Task statement — In the listing below, find the line that contains "(s.setBarrier core off" and the line that contains "def execBardrop (d". Quote both and every line between them, exactly, and nothing more.

Data records —
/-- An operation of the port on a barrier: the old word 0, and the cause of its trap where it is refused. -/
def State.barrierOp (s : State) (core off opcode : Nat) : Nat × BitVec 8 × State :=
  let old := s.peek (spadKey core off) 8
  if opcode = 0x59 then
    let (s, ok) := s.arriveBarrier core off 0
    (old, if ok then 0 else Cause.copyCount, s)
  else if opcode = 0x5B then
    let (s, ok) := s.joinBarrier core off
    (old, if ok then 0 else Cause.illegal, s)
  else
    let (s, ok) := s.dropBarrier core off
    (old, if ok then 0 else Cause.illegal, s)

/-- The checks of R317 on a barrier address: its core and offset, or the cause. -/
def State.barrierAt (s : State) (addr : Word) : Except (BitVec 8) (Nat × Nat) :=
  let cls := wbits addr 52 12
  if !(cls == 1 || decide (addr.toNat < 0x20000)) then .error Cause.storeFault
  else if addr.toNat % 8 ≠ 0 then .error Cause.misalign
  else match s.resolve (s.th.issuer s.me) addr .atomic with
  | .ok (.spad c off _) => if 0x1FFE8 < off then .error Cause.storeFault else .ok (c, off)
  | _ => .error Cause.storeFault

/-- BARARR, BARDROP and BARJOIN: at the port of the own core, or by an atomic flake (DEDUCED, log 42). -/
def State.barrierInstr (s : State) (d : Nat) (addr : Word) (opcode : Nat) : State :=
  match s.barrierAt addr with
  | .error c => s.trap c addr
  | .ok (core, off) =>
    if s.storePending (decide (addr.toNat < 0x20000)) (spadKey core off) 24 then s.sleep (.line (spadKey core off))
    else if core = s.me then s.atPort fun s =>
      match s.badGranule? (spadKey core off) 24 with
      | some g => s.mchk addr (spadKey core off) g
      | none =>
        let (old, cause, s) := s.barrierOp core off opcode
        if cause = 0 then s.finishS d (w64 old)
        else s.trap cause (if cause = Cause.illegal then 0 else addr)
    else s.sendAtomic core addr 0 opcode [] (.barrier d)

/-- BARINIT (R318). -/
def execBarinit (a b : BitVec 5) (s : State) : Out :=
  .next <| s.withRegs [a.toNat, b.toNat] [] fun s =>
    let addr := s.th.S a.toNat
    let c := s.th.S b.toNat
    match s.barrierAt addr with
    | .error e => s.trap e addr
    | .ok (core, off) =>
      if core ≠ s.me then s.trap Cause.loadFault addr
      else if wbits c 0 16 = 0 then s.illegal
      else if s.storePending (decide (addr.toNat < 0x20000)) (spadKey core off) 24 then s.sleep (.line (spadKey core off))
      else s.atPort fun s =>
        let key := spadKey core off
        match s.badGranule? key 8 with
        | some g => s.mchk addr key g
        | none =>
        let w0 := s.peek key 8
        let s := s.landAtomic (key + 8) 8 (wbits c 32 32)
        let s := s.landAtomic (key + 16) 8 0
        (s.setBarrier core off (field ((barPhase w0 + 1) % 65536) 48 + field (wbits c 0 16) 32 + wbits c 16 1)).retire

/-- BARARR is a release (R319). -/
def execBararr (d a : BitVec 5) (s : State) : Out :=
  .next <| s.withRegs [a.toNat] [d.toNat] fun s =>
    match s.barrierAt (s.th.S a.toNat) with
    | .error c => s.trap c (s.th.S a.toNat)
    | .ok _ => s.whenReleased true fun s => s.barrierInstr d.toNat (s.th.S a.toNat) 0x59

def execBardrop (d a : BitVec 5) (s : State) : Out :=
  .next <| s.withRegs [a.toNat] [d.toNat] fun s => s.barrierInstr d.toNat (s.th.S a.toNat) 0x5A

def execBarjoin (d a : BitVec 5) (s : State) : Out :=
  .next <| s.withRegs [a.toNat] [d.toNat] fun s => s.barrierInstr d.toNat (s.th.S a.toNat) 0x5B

Finished task —
        (s.setBarrier core off (field ((barPhase w0 + 1) % 65536) 48 + field (wbits c 0 16) 32 + wbits c 16 1)).retire

/-- BARARR is a release (R319). -/
def execBararr (d a : BitVec 5) (s : State) : Out :=
  .next <| s.withRegs [a.toNat] [d.toNat] fun s =>
    match s.barrierAt (s.th.S a.toNat) with
    | .error c => s.trap c (s.th.S a.toNat)
    | .ok _ => s.whenReleased true fun s => s.barrierInstr d.toNat (s.th.S a.toNat) 0x59

def execBardrop (d a : BitVec 5) (s : State) : Out :=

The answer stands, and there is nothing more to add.